## Task objective
Look below for the line containing "(Instr.announcePanel 3 0 1 1000 300 (List.replicate 49" and the line containing "(Instr.reportTemperatures 1 (List.replicate"; repeat exactly those two lines and all lines between them, and nothing else.

-*-*-

-- ==== Sys2Proof/Tests/Slice0.lean ====
section
/-!
SUPPORT. Tests: the WellFormed smoke, figures of the manual's worked examples, and for every statement of Obligations.lean
that has hypotheses a state that meets them, clause by clause.
-/
-- one theorem after another: in parallel the kernel evaluations below want more thread stacks than the check allows
set_option Elab.async false

namespace Sys2Proof.Tests

open Sys2Proof.Machine Sys2Proof.Safety

/-! ## WellFormed: what it refuses -/

theorem test_announce_too_long_is_ill_formed :
    (Instr.announcePanel 3 0 1 1000 300 (List.replicate 50 0)).wellFormed = false := by decide

theorem test_announce_that_fits_is_well_formed :
    (Instr.announcePanel 3 0 1 1000 300 (List.replicate 49 0)).wellFormed = true := by decide

theorem test_write_too_long_is_ill_formed :
    (Instr.writeSlot 3 1 2 (List.replicate 59 0)).wellFormed = false := by decide

theorem test_report_too_long_is_ill_formed :
    (Instr.reportTemperatures 1 (List.replicate 31 0)).wellFormed = false := by decide

/-! ## Helper states -/

/-- A station port with its default mask. -/
def station (r : Role) : Port :=
  { Port.reset with role := r, mask := defaultMask r }

/-- The part running with a PRINT, a CALENDER, a DRIVE and a PRODUCTION port. -/
def run : State :=
  { State.reset with
    resetUnit := { State.reset.resetUnit with phase := .running, maint := true }
    ports := #v[station .print, station .calender, station .drive, station .production] }

/-- The machine record of the manual's worked figures (2.1, 2.2, 3.10, 5.7, 6.6, 7.7). -/
def rec0 : MachineRecord :=
  { zoneCount := 8, name := List.replicate 16 0x41, pencRes := 5000, cencRes := 12500, fencRes := 10000
    gateActiveLow := false, filterInterval := 1, arcLen := 4200, drumWidth := 3200, markLead := 8000, blankLen := 2000
    syncLimit := 300, haltOnNonMatch := false, holdOnUnready := true, stopLow := 40000, warnLow := 60000, resume := 90000
    holdHigh := 180000, stopHigh := 220000, lengthTolerance := 200, nominalSpeed := 150, vMin := 5, slipLimit := 5000
    tempStaleMs := 500, tensionStaleMs := 500, hardStaleMs := 3000, fallbackTemp := 2120, fallbackDRef := 20000
    scorchLimit := 1300, spreadLimit := 20, t0 := 1800, tempStep := 20
    rates := [380, 430, 485, 545, 610, 680, 735, 790, 845, 905, 1000, 1090, 1180, 1270, 1360, 1450]
    refreshInterval := 5000, pitch := 42333, defaultPaperIn := 100, defaultFabricUnwind := 150, defaultCalIn := 160
    defaultFabricRewind := 140, rampRate := 40, excursionBand := 15, coreDiameter := 150, maxDiameter := 1000 }

/-- The profile of section 3.10. -/
def prof0 : Profile :=
  { channels :=
      [{ base := 4300, limit := 6144, curve := [5120, 4600, 4096, 3700, 3400] },
        { base := 4096, limit := 6144, curve := [5300, 4700, 4096, 3650, 3300] },
        { base := 3900, limit := 6144, curve := [4900, 4450, 4096, 3800, 3550] },
        { base := 4200, limit := 6144, curve := [4700, 4380, 4096, 3850, 3640] }]
    inkLimit := 320
    stretch := 45
    neck := 12
    copies := { dRef := 25000, band := 40, baseTension := 160, paperTension := 90, taper := 30 } }

/-- The snapshot of section 3.10. -/
def snap0 : Snapshot :=
  { width := 1800, coverage := [95, 90, 85, 60], profile := prof0, generation := 1, machine := rec0
    vCal := { magnitude := 160, reverse := false }
    zones := [(0, false), (1978, true), (1986, true), (1990, true), (1988, true), (1984, true), (1978, true), (0, false)]
    trim := -12, bias := 20 }

/-- A fresh zone. -/
def fresh (v : Nat) : Zone :=
  { value := v, age := 0, standing := .fresh }

/-- A line that tracks under the record, 150,000 WU long. -/
def tracking : State :=
  { run with
    line := { run.line with state := .tracking, active := some rec0 }
    pos := { run.pos with xPrint := 150000, lastFill := 150000, vCal := { magnitude := 160, reverse := false } }
    pace := { run.pace with threshold := some 42333 }
    dose := { run.dose with zones := List.replicate 8 (fresh 1984) }
    tension := { run.tension with
      paperIn := fresh 100, fabricUnwind := fresh 150, calIn := fresh 160, fabricRewind := fresh 140, diameter := 700
      setpoints := { paperIn := 10000, fabricUnwind := 15000, calIn := 16000, fabricRewind := 14000 } } }

/-- The same line halted by STOP. -/
def halted : State :=
  { tracking with line := { tracking.line with state := .halted, stop := some (latchRecord tracking .requested) } }

/-- The announced part of a record of slot 5. -/
def announced : Announced :=
  { jobId := 7, slot := 5, generation := 1, length := 12000, width := 1800, coverage := [95, 90, 85, 60] }

/-- A NORMAL record waiting in the queue. -/
def waiting : Panel :=
  { id := 101, normal := some announced, state := .queued, lead := none, trail := none, mark := none, probes := []
    correction := none, flags := 0 }

/-- A NORMAL record READY with the correction of section 3.10. -/
def readied (fetched : Bool) : Panel :=
  { waiting with state := .ready fetched 0 false, correction := some (computeCorrection snap0) }

/-- A NORMAL record being printed from a lead. -/
def printing (lead : Nat) : Panel :=
  { waiting with state := .printing, lead := some lead, mark := some .noneYet }

/-- An ANONYMOUS record on the web between two coordinates. -/
def anonymous (state : PanelState) (lead trail : Nat) (probes : List Probe) : Panel :=
  { id := 9, normal := none, state := state, lead := some lead, trail := some trail, mark := none, probes := probes
    correction := none, flags := 0 }

/-- A state whose queue is replaced. -/
def withQueue (s : State) (q : List Panel) : State :=
  { s with queue := q }

/-- A state whose directory has slot 5 in a state with four channels. -/
def withSlot (s : State) (st : SlotState) : State :=
  s.updateDir 5 fun d => { d with state := st, channels := some 4, generation := 1 }

/-- A state whose store is held by an operation. -/
def holding (s : State) (op : StoreOp) : State :=
  { s with store := { s.store with holder := some op } }

/-- A state whose array has some bytes of slot 0 or of another slot. -/
def withArray (s : State) (m : Memory) : State :=
  { s with store := { s.store with array := m } }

-*-*-

## Written solution
    (Instr.announcePanel 3 0 1 1000 300 (List.replicate 49 0)).wellFormed = true := by decide

theorem test_write_too_long_is_ill_formed :
    (Instr.writeSlot 3 1 2 (List.replicate 59 0)).wellFormed = false := by decide

theorem test_report_too_long_is_ill_formed :
    (Instr.reportTemperatures 1 (List.replicate 31 0)).wellFormed = false := by decide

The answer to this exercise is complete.